When exploring the origination of a problem in finance, typically the issue lies in variance from fundamentals. Fundamentals matter. They always have and always will. Success, believe it or not, is rooted in fundamentals. Finance, believe it or not, is rooted in fundamentals. Financial success…yep, you got it. If we all agree fundamentals matter, why must we stray from them so frequently? Is it lack of willpower, intellect, or laziness? The answer to this question depends on who’s on the receiving end, but the intent of this piece isn’t to answer the “why.” The intent of this piece is to deliver a shock to the system – hopefully a shock that sparks motivation to do better. Enter stage right: SAVING.
Saving comes in many forms and is done for several reasons. Retirement is probably the most popular reason people save. Other popular reasons for saving: desire to buy a house, car, boat, vacation home, engagement ring, hot tub, baby fund, education fund…the unexpected. Perhaps less common, saving for your legacy. How does someone save for their legacy? Keep reading.
Much of our business is built on financial metrics and ratios. When broken into its simplest form, saving isn’t difficult, especially for younger people. Please note, I didn’t write saving doesn’t require sacrifice. Herein lies the first variance from fundamentals I referenced earlier. Fundamentals require sacrifice. Our government hasn’t grasped this concept for years. The second an administration comes along and does something about it – everyone loses their marbles. Red, blue, purple, or green, please focus on the long-term implications of not changing. Our national debt is $36 trillion. Our service (interest payment) on that debt is over $1 trillion per year. Something MUST change.
Let’s put this in an easier to understand example. Someone who is 25 years old should (based on benchmarking) be saving between 10-13% of their gross pay for retirement. What does this translate to from a dollars and cents standpoint?
To make the math simple, someone earning $100,000 at age 25 should be putting a minimum of $10,000-$13,000 away for retirement annually. 40 years later, the 25-year-old who put $13,000 away annually would have a capital balance of $1,570,397 if the funds earned 5% over those years. Sparing granular details, the $1,570,397 would last the – now 65-year-old – until his or her age 95 if, factoring inflation, the funds earned a real rate of return of 3.24% during retirement. This also assumes an 80% wage replacement ratio, meaning the annual withdrawal from the portfolio in retirement equals $80,000. That isn’t too shabby. What if the 25-year-old had someone in his/her corner – a financially savvy individual with a long-term gameplan – who instructed them to make some additional sacrifices. What if that 25-year-old became comfortable saving 25% of their gross income for retirement? Well, that $1.5 million turns into slightly more than $3 million (assuming aforementioned rates of return).

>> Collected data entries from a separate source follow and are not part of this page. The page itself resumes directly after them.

-- ==== Sys2Proof/Machine/Ops.lean ====
section
/-! DEFINITION. The named operations over the state: flights and workgroups, registers, memory bytes, rings, retiring an
instruction, taking a trap. -/

namespace Sys2Proof.Machine

/-- The outcome of a step of this machine. -/
abbrev Out := Host.Outcome State Fault Refusal

/-! ### Flights -/

/-- The flight a name stands for. -/
def State.flight? (s : State) : FlightRef → Option Flight
  | .wg w fl => (look s.wgs w).bind (fun g => g.flights[fl]?)
  | .ctl die part => (s.parts[part]?).bind (fun p => (look p.ctls die).map (·.flight))

/-- Changes a workgroup, if it is resident. -/
def State.modWg (s : State) (w : Nat) (f : Wg → Wg) : State := { s with wgs := alter s.wgs w f }

/-- Changes a partition. -/
def State.modPart (s : State) (p : Nat) (f : Part → Part) : State := { s with parts := modAt s.parts p f }

/-- Changes a flight, if there is one of the name. -/
def State.modFlight (s : State) (r : FlightRef) (f : Flight → Flight) : State :=
  match r with
  | .wg w fl => s.modWg w (fun g => { g with flights := modAt g.flights fl f })
  | .ctl die part => s.modPart part (fun p => { p with ctls := alter p.ctls die (fun c => { c with flight := f c.flight }) })

/-- Replaces a flight. -/
def State.setFlight (s : State) (r : FlightRef) (f : Flight) : State := s.modFlight r (fun _ => f)

/-- A partition; one at reset where the number names none. -/
def State.part (s : State) (p : Nat) : Part := s.parts.getD p Part.reset

/-- A context slot of a partition. -/
def Part.ctx (p : Part) (c : Nat) : Ctx := p.ctxs.getD c Ctx.reset

/-- A context of the run list that can be switched in (R341). -/
def Ctx.canRun (c : Ctx) : Bool := c.onList && (c.st == .saved || c.st == .lazy)

/-- Changes a context slot. -/
def State.modCtx (s : State) (p c : Nat) (f : Ctx → Ctx) : State :=
  s.modPart p (fun q => { q with ctxs := modAt q.ctxs c f })

/-- A core's own state. -/
def State.core (s : State) (c : Nat) : Core := sget Core.reset s.cores c

/-- Changes a core's own state. -/
def State.modCore (s : State) (c : Nat) (f : Core → Core) : State :=
  { s with cores := sput Core.reset s.cores c (f (s.core c)) }

/-- A quad's matrix engine. -/
def State.mxe (s : State) (q : Nat) : Mxe := sget Mxe.reset s.mxes q

/-- Changes a matrix engine. -/
def State.modMxe (s : State) (q : Nat) (f : Mxe → Mxe) : State :=
  { s with mxes := sput Mxe.reset s.mxes q (f (s.mxe q)) }

/-- Changes a launch. -/
def State.modLaunch (s : State) (l : Nat) (f : Launch → Launch) : State := { s with launches := alter s.launches l f }

/-- A die's status and controller. -/
def State.die (s : State) (d : Nat) : Die := s.dies.getD d Die.reset

/-- Changes a die. -/
def State.modDie (s : State) (d : Nat) (f : Die → Die) : State := { s with dies := modAt s.dies d f }

/-- The die of a core (R170: CORE = die × 128 + …). -/
def dieOfCore (c : Nat) : Nat := c / 128

/-- The board of a core: die × 2 + board-in-die. -/
def boardOfCore (c : Nat) : Nat := c / 64

/-- The quad of a core (R347). -/
def quadOfCore (c : Nat) : Nat :=
  let k := c % 64
  boardOfCore c * 16 + k / 8 / 2 * 4 + k % 8 / 2

/-- The workgroup of a flight name. -/
def State.wgOf (s : State) : FlightRef → Option Wg
  | .wg w _ => look s.wgs w
  | .ctl _ _ => none

/-- The partition a flight runs in. -/
def State.partOf (s : State) : FlightRef → Nat
  | .wg w _ => ((look s.wgs w).map (·.part)).getD 0
  | .ctl _ part => part

/-- The context a flight runs in. -/
def State.ctxOf (s : State) : FlightRef → Nat
  | .wg w _ => ((look s.wgs w).map (·.ctx)).getD 0
  | .ctl die part => ((look (s.part part).ctls die).map (·.ctx)).getD 0

/-- The core a flight runs on: 512 + die for a control program (R169). -/
def State.coreOf (s : State) : FlightRef → Nat
  | .wg w _ => ((look s.wgs w).map (·.core)).getD 0
  | .ctl die _ => 512 + die

/-- The die a flight runs on. -/
def State.dieOf (s : State) : FlightRef → Nat
  | .wg w _ => dieOfCore (((look s.wgs w).map (·.core)).getD 0)
  | .ctl die _ => die

/-- The launch of a flight's workgroup. -/
def State.launchOf (s : State) (r : FlightRef) : Option Launch := (s.wgOf r).bind (fun g => look s.launches g.launch)

/-- Adds a core to the mask of those that have executed a part of a workgroup's tether (R357); it outlives a kill of the tether. -/
def State.noteCore (s : State) (w core : Nat) : State :=
  match look s.wgs w with
  | none => s
  | some g => s.modLaunch g.launch (fun l =>
      let cs := sget [] l.ran g.tether
      if cs.contains core then l else { l with ran := sput [] l.ran g.tether (cs ++ [core]) })

/-- The flight that has the issue. -/
def State.issuer (s : State) : Option (FlightRef × Flight) := s.cur.bind (fun r => (s.flight? r).map (fun f => (r, f)))

/-- Runs an instruction's body for the flight that has the issue. -/
def withIssuer (s : State) (k : FlightRef → Flight → State) : Out :=
  match s.issuer with
  | some (r, f) => .next (k r f)
  | none => .fault .noIssuer

/-! ### Registers of a flight -/

/-- A v register of a lane. -/
def Flight.v (f : Flight) (lane r : Nat) : Word := sget 0 f.vregs (lane * 256 + r)

/-- A v register as a source lane of a cross-lane read gives it: an exited lane reads as zero (R18, R128). -/
def Flight.vx (f : Flight) (lane r : Nat) : Word := if f.exited.getLsbD lane then 0 else f.v lane r

/-- An s register. -/
def Flight.s (f : Flight) (r : Nat) : Word := sget 0 f.sregs r

/-- Writes a v register of a lane. -/
def Flight.setV (f : Flight) (lane r : Nat) (x : Word) : Flight := { f with vregs := sput 0 f.vregs (lane * 256 + r) x }

/-- Writes an s register. -/
def Flight.setS (f : Flight) (r : Nat) (x : Word) : Flight := { f with sregs := sput 0 f.sregs r x }

/-- A pair of s registers (R24). -/
def Flight.s64 (f : Flight) (r : Nat) : Dword := f.s (r + 1) ++ f.s r

/-- A pair of v registers (R24). -/
def Flight.v64 (f : Flight) (lane r : Nat) : Dword := f.v lane (r + 1) ++ f.v lane r

/-- Writes a pair of s registers. -/
def Flight.setS64 (f : Flight) (r : Nat) (x : Dword) : Flight := (f.setS r (x.extractLsb' 0 32)).setS (r + 1) (x.extractLsb' 32 32)

/-- Writes a pair of v registers. -/
def Flight.setV64 (f : Flight) (lane r : Nat) (x : Dword) : Flight :=
  (f.setV lane r (x.extractLsb' 0 32)).setV lane (r + 1) (x.extractLsb' 32 32)

/-- Predicate i of a lane; p7 reads true (R22). -/
def Flight.p (f : Flight) (lane i : Nat) : Bool := if i = 7 then true else (sget 0 f.preds i).getLsbD lane

/-- Uniform predicate i; q7 reads true (R22). -/
def Flight.q (f : Flight) (i : Nat) : Bool := if i = 7 then true else f.qpred.getLsbD i

/-- A mask with one bit set or cleared. -/
def setBit {n : Nat} (m : BitVec n) (i : Nat) (b : Bool) : BitVec n :=
  if b then m ||| (1#n <<< i) else m &&& ~~~(1#n <<< i)

/-- Writes predicate i of a lane; a write of p7 is discarded (R22). -/
def Flight.setP (f : Flight) (lane i : Nat) (b : Bool) : Flight :=
  if i = 7 then f else { f with preds := sput 0 f.preds i (setBit (sget 0 f.preds i) lane b) }

/-- Writes uniform predicate i; a write of q7 is discarded (R22). -/
def Flight.setQ (f : Flight) (i : Nat) (b : Bool) : Flight :=
  if i = 7 then f else { f with qpred := setBit f.qpred i b }

/-- Raises fsr flags, which stay set (R23). -/
def Flight.raise (f : Flight) (flags : Byte) : Flight := { f with fsr := f.fsr ||| flags.setWidth 32 }

/-- Lanes in which some thread is running (R126). -/
def Flight.running (f : Flight) : Word := ~~~(f.exited ||| f.held ||| f.late)

/-- The class of the clause in progress. -/
def Flight.cls (f : Flight) : ClauseClass := (f.clause.map (·.cls)).getD .mix

/-- The clause runs on the uniform path or with q guards for the whole flight. -/
def Flight.uniPath (f : Flight) : Bool := uniformClass f.cls

/-- The address of the clause in progress; the lowest running pc otherwise. -/
def Flight.header (f : Flight) : Dword := (f.clause.map (·.addr)).getD f.stopPc

/-- Number of v registers of the flight's allocation. -/
def Flight.alloc (f : Flight) : Nat := 8 * f.vrows

/-- What the decoder needs of a flight. -/
def Flight.dctx (f : Flight) : DecodeCtx := { cls := f.cls, alloc := f.alloc }

/-! ### Clauses and sub-groups (R32, R74, R126–R130) -/

/-- The header after the clause in progress (R32, R73). -/
def Flight.nextHeader (f : Flight) : Dword :=
  f.header + BitVec.ofNat 64 (8 * (((f.clause.map (fun c => c.words.length)).getD 0) + 1))

/-- Held threads whose meeting point every thread with that mr has reached (R130). -/
def Flight.met (f : Flight) : Word :=
  maskOf (fun l => f.held.getLsbD l && lanes.all (fun k =>
    f.mr.getD k 0 != f.mr.getD l 0 || f.held.getLsbD k || f.exited.getLsbD k))

/-- Releases the threads whose meeting point is complete (R130). -/
def Flight.release (f : Flight) : Flight := { f with held := f.held &&& ~~~f.met }

/-- A pc can equal an mr value: canonical and a multiple of 8 (R129). -/
def meetable (x : Dword) : Bool := bits x.toNat 2 0 == 0 && bits x.toNat 63 56 == 0

/-- Per-lane values with those of some lanes replaced. -/
def setLanes (m : List Dword) (on : Nat → Bool) (x : Nat → Dword) : List Dword := lanes.map (fun l => if on l then x l else m.getD l 0)

/-- The flight after its clause completes (R32, R129, R130): each thread of the sub-group that still runs takes its new
pc and becomes held when that equals its mr, then complete meeting points release. -/
def Flight.completeClause (f : Flight) : Flight :=
  let ran := f.sg &&& ~~~f.exited
  let newPc := fun l => if f.brMask.getLsbD l then f.brTarget else f.nextHeader
  let nowHeld := maskOf (fun l => ran.getLsbD l && meetable (newPc l) && newPc l == f.mr.getD l 0)
  let y := (f.clause.map (·.yieldHint)).getD false
  { f with
    pc := setLanes f.pc (fun l => ran.getLsbD l) newPc
    held := f.held ||| nowHeld
    clause := none
    ix := 0
    sg := 0
    brMask := 0
    brTarget := 0
    yielded := f.yielded || y }.release

/-- The lowest of some pcs. -/
def lowestPc (ps : List Dword) : Option Dword :=
  ps.foldl (fun m p => match m with
    | none => some p
    | some q => some (if p.toNat < q.toNat then p else q)) none

/-- The sub-group whose clause issues next (R127): the one at a call's target after a call, else the one of the lowest pc
among the running threads. -/
def Flight.pick (f : Flight) : Option (Dword × Word) :=
  let at_ := fun p => maskOf (fun l => f.running.getLsbD l && f.pc.getD l 0 == p)
  let low := (lowestPc ((maskLanes f.running).map (fun l => f.pc.getD l 0))).map (fun p => (p, at_ p))
  match f.callTo with
  | some t => if at_ t = 0 then low else some (t, at_ t)
  | none => low

/-! ### Spools move with the memory that holds them -/

/-- The spools whose records start in n keys from one on stand as far behind another key. -/
def State.moveSpools (s : State) (k n j : Nat) : State :=
  let here := fun (p : Nat × SpoolSt) => decide (k ≤ p.1) && decide (p.1 < k + n)
  let moved := (s.spools.filter here).map (fun p => (j + (p.1 - k), p.2))
  { s with spools := putAll (s.spools.filter (fun p => !here p)) moved }

/-- Spools whose records are cleared are no more. -/
def State.dropSpools (s : State) (gone : Nat → Bool) : State := { s with spools := s.spools.filter (fun p => !gone p.1) }

/-! ### Memory bytes (log 3) -/

/-- What a byte of memory that nothing has written reads as (log 2). -/
def unlistedByte : Byte := 0

/-- The canonical form of memory: addresses strictly rising, no entry at what an unlisted address reads as. -/
def Memory.wf (m : List Host.Cell) : Bool := swf unlistedByte m

/-- A byte of memory. -/
def readByte (m : List Host.Cell) (k : Nat) : Byte := sget unlistedByte m k

/-- Memory with one byte written. -/
def writeByte (m : List Host.Cell) (k : Nat) (b : Byte) : List Host.Cell := sput unlistedByte m k b

/-- Bytes at adjacent keys. -/
def readBytes (m : List Host.Cell) (k n : Nat) : List Byte := (List.range n).map (fun i => readByte m (k + i))

/-- Memory with bytes written at given keys. -/
def writeKeys (m : List Host.Cell) (kb : List (Nat × Byte)) : List Host.Cell :=
  kb.foldl (fun m p => writeByte m p.1 p.2) m

/-- Memory with bytes written at adjacent keys. -/
def writeBytes (m : List Host.Cell) (k : Nat) (bs : List Byte) : List Host.Cell :=
  match bs with
  | [] => m
  | b :: bs => writeBytes (writeByte m k b) (k + 1) bs

/-- A little-endian number in memory. -/
def State.getNat (s : State) (k n : Nat) : Nat := ofBytes (readBytes s.mem k n)

/-- Stores a little-endian number. -/
def State.putNat (s : State) (k n x : Nat) : State := { s with mem := writeBytes s.mem k (toBytes n x) }

/-- Stores bytes. -/
def State.putBytes (s : State) (k : Nat) (bs : List Byte) : State := { s with mem := writeBytes s.mem k bs }

/-- A slice of a byte list. -/
def slice (bs : List Byte) (off n : Nat) : List Byte := (bs.drop off).take n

Rather than a spend frivolously mindset, adopt a saving first mindset. Create a budget. Better than creating a budget – stick to a budget. We are privileged to work with many families that have done a wonderful job saving. They have lived below their means, saved additional dollars versus spending them, and sacrificed relatively small amounts throughout their accumulation years – now these families get to reap the rewards of those sacrifices. So, what does saving like this leave behind? It increases the likelihood dollars are left behind, sure – that isn’t a legacy. It leaves behind a story of humility. It sets an example of how to properly live life (financially speaking). It leaves an example of sacrifice and what it means to stick to the fundamentals. Surplus, in this business, is a far better word than deficit. By living a selfless life, rewards are magnified. Rewards for you and those around you.
God-fearing, humble, selfless, sacrifice, fundamentally sound, secure, and yes…wealthy. Those are some of the words/traits associated with our families and the legacies they are building or maintaining.
You should want to be associated, take my word for it.